/-- At reset PG_OWNER of page TQn has the read mask (1 shifted left by n) OR 1 and the write mask 1 shifted left by n; on TQ3 the
word is 0x0809. (R68) -/
def Obligations.ResetMasksOfTheTenantPages : Prop :=
  (∀ n : Fin 8, State.reset.dev.get (Reg.PG_OWNER_RD_MASK (2 + n.val)) = (1 <<< n.val ||| 1) ∧
    State.reset.dev.get (Reg.PG_OWNER_WR_MASK (2 + n.val)) = 1 <<< n.val) ∧
  State.reset.dev.reg (Reg.PG_OWNER 5) = 0x809

/-- When a burn or a finalisation of the OTP array ends, whatever the margin read finds, no bit of any of its words that was 1 has
become 0. (R827; R828; R829) -/
def Obligations.BurnedBitsStay : Prop :=
  ∀ s t raw w, exec (.otpBurnDone raw) s = .next t →
    sget otpBlank t.dev.otp.array w &&& sget otpBlank s.dev.otp.array w = sget otpBlank s.dev.otp.array w
end

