-- ==== Sys2Proof/Tests/Slice0.lean ====
section
/-! SUPPORT. The model's own tests: an ill-formed term for each check of WellFormed, small single-step tests, and for every
statement with hypotheses a theorem that shows states and operands that meet them. -/

set_option maxRecDepth 10000

namespace Sys2Proof.Tests

open Sys2Proof.Machine

/-! ### Ill-formed terms are refused -/

/-- A tenant is one of T0 to T7 (R56), an address has 32 bits (R6). -/
theorem test_illformed_land :
    Instr.wf (.registerWrite (.tenant 8 .ok)) = false ∧
    Instr.wf (.registerWrite (.fw 0x100000000 0)) = false ∧
    Instr.wf (.seqGo (.tenant 8 .ok)) = false ∧
    Instr.wf (.lkKick (.fw 0x100000000 0)) = false := by decide

/-- Epochs, job numbers, sheet indexes and bands have 16 bits. -/
theorem test_illformed_galley :
    Instr.wf (.galleyGrant false 1 65536 1 0 0) = false ∧
    Instr.wf (.galleyGrant false 1 1 65536 0 0) = false ∧
    Instr.wf (.galleyGrant false 1 1 1 65536 0) = false ∧
    Instr.wf (.galleyGrant false 1 1 1 0 65536) = false := by decide

/-- Addresses have 32 bits (R6). -/
theorem test_illformed_addresses :
    Instr.wf (.usbRegWrite 0x100000000 []) = false ∧
    Instr.wf (.usbRegRead 0x100000000 4) = false ∧
    Instr.wf (.data 1 [0, 0x100000000]) = false ∧
    Instr.wf (.dataDma 1 [0x100000000]) = false ∧
    Instr.wf (.formProgramDone 1 0x100000000) = false ∧
    Instr.wf (.readTimeout 1 0x100000000) = false ∧
    Instr.wf (.rcFieldRead 1 0x100000000) = false ∧
    Instr.wf (.blockEncode 0x100000000) = false ∧
    Instr.wf (.lateDmaError 0 0x100000000 0 0) = false ∧
    Instr.wf (.lateDmaError 0 0 65536 0) = false := by decide

/-- Lengths have the width of their field. -/
theorem test_illformed_lengths :
    Instr.wf (.usbRegWrite 0 (List.replicate 65536 0)) = false ∧
    Instr.wf (.usbRegRead 0 65536) = false ∧
    Instr.wf (.streamRead 0x100000000) = false ∧
    Instr.wf (.transferFail 0 false 0x8000000) = false := by decide +kernel

/-- Counts that the spec fixes: words of a control store, Hall peaks, sensor inputs, error positions. -/
theorem test_illformed_counts :
    Instr.wf (.crcDone 0 [4096]) = false ∧
    Instr.wf (.alignDone 0 []) = false ∧
    Instr.wf (.sensorSample [] true true true) = false ∧
    Instr.wf (.pEnd [(65536, true)]) = false := by decide

/-- Chips fit their windows, a delay is a byte (Table 6-1). -/
theorem test_illformed_chips :
    Instr.wf (.journalMount ⟨true, true, 0x4000001, true, 0x100000, true, 0⟩) = false ∧
    Instr.wf (.journalMount ⟨true, true, 0x100000, true, 0x4000001, true, 0⟩) = false ∧
    Instr.wf (.journalMount ⟨true, true, 0x100000, true, 0x100000, true, 256⟩) = false ∧
    Instr.wf (.norSequenceEnd (.erase 0x4000001)) = false := by decide

/-- There are 192 lanes and 40 parity groups. -/
theorem test_illformed_lanes :
    Instr.wf (.injectionTest (.other true 40)) = false ∧
    Instr.wf (.injectionTest (.other false 192)) = false := by decide

/-- An I2C transfer moves at most 63 bytes, a USB address has 7 bits, flow control carries bytes. -/
theorem test_illformed_serial :
    Instr.wf (.i2cDone 0 (.done (List.replicate 64 0))) = false ∧
    Instr.wf (.i2cDone 0 (.nackData 64)) = false ∧
    Instr.wf (.i2cDone 0 (.arbLost 64)) = false ∧
    Instr.wf (.standardRequest (.setAddress 128)) = false ∧
    Instr.wf (.canFlowControl 0 .cts 256 0) = false ∧
    Instr.wf (.canFlowControl 0 .cts 0 256) = false := by decide

/-- Well-formed terms are not refused. -/
theorem test_wellformed :
    Instr.wf (.registerWrite (.tenant 7 .ok)) = true ∧ Instr.wf (.registerWrite (.fw 0xFFFFFFFF 0)) = true ∧
    Instr.wf (.injectionTest (.other false 191)) = true ∧ Instr.wf (.gearChangeLock) = true := by decide

/-! ### The block has no words -/

/-- No row of the table gives bits. -/
theorem test_no_words : decodeTableWord 32 0xFFFFFFFF = none := rfl

/-! ### Checks of the arithmetic by published values -/

/-- CRC-32C of "123456789" is 0xE3069283 (the published check value). -/
theorem test_crc32c : crc32c [49, 50, 51, 52, 53, 54, 55, 56, 57] = 0xE3069283 := by decide +kernel
/-- CRC-8 with polynomial 0x07 of "123456789" is 0xF4 (the published check value). -/
theorem test_crc8 : crc8 [49, 50, 51, 52, 53, 54, 55, 56, 57] = 0xF4 := by decide +kernel
/-- SHA-256 of "abc" (FIPS 180-4): its first four bytes. -/
theorem test_sha256 : (sha256 [97, 98, 99]).take 4 = [0xBA, 0x78, 0x16, 0xBF] := by decide +kernel
/-- AES-256 of FIPS 197, appendix C.3: the first four bytes. -/
theorem test_aes256 :
    (aesEncrypt (aesKeys ((List.range 32).map (BitVec.ofNat 8))) ((List.range 16).map (fun i => BitVec.ofNat 8 (17 * i)))).take 4 =
      [0x8E, 0xA2, 0xB7, 0xCA] := by decide +kernel
/-- AES-256-GCM test case 13 (empty plaintext, zero key and vector): the tag's first four bytes. -/
theorem test_gcm : (gcmTag (zeros 32) (zeros 12) [] []).take 4 = [0x53, 0x0F, 0x8A, 0xFB] := by decide +kernel
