-- ==== Sys2Proof/Machine/Crc8.lean ====
section
/-! DEFINITION. Crc8: the CRC-8 of a raw code and the check (spec/40_crc8.md). Nothing is reflected (R73). -/

namespace Sys2Proof.Machine

/-- `POLY`, a 17-bit constant (R67). -/
def poly : CrcReg := 0x13100

/-- `CRC_ITERATIONS` (spec/00_scope.md R9). -/
def crcIterations : Nat := 16

/-- One iteration of R68: the top bit, bit 15, is tested before the shift (R69); the XOR applies to the shifted
value. -/
def crcStep (w : CrcReg) : CrcReg :=
  if w.getLsbD 15 then (w <<< 1) ^^^ poly else w <<< 1

/-- `crc8(raw)` (R68): the working register starts as the raw code (R71) and the result is its bits 15:8. -/
def crc8 (raw : Raw) : Byte := (Nat.iterate crcStep crcIterations (raw.setWidth 17)).extractLsb' 8 8

/-- `crc_ok(raw, crc_rx)` (R76): all eight bits are compared. -/
def crcOk (raw : Raw) (crcRx : Byte) : Bool := crc8 raw == crcRx

/-- The same iteration in a register of exactly 16 bits: `trunc_16(W << 1) ^ (top ? 0x3100 : 0)` (R70). -/
def crcStep16 (w : Raw) : Raw := (w <<< 1) ^^^ (if w.getLsbD 15 then 0x3100 else 0)

/-- A 16-bit implementation that applies the full literal to the shifted 16-bit value and truncates afterwards
(R70). -/
def crcStepTrunc (w : Raw) : Raw :=
  let shifted : CrcReg := w.setWidth 17 <<< 1
  (if w.getLsbD 15 then shifted ^^^ poly else shifted).setWidth 16

/-- R68 as written in a register of any width `n`; R70 speaks of `n` at least 17. -/
def crcStepWide (n : Nat) (w : BitVec n) : BitVec n :=
  if w.getLsbD 15 then (w <<< 1) ^^^ poly.setWidth n else w <<< 1

/-- One shift of the byte-wise register (R72). -/
def crcByteShift (c : Byte) : Byte := if c.getLsbD 7 then (c <<< 1) ^^^ 0x31 else c <<< 1

/-- `crc_byte_step(c, b)` (R72): XOR the byte in, then shift 8 times. -/
def crcByteStep (c b : Byte) : Byte := Nat.iterate crcByteShift 8 (c ^^^ b)

/-- The table `T[b] = crc_byte_step(0x00, b)` (R72). -/
def crcTable (b : Byte) : Byte := crcByteStep 0x00 b

end Sys2Proof.Machine
end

• _Task item_
Retype only the lines above between the line with "s = .next t →" and the line with "statement with hypotheses", counting those two lines as well, and keep every character as it is.

• _Written answer_
  ∀ s t raw w, exec (.otpBurnDone raw) s = .next t →
    sget otpBlank t.dev.otp.array w &&& sget otpBlank s.dev.otp.array w = sget otpBlank s.dev.otp.array w
end

-- ==== Sys2Proof/Tests/Slice0.lean ====
section
/-! SUPPORT. The model's own tests: an ill-formed term for each check of WellFormed, small single-step tests, and for every
statement with hypotheses a theorem that shows states and operands that meet them. -/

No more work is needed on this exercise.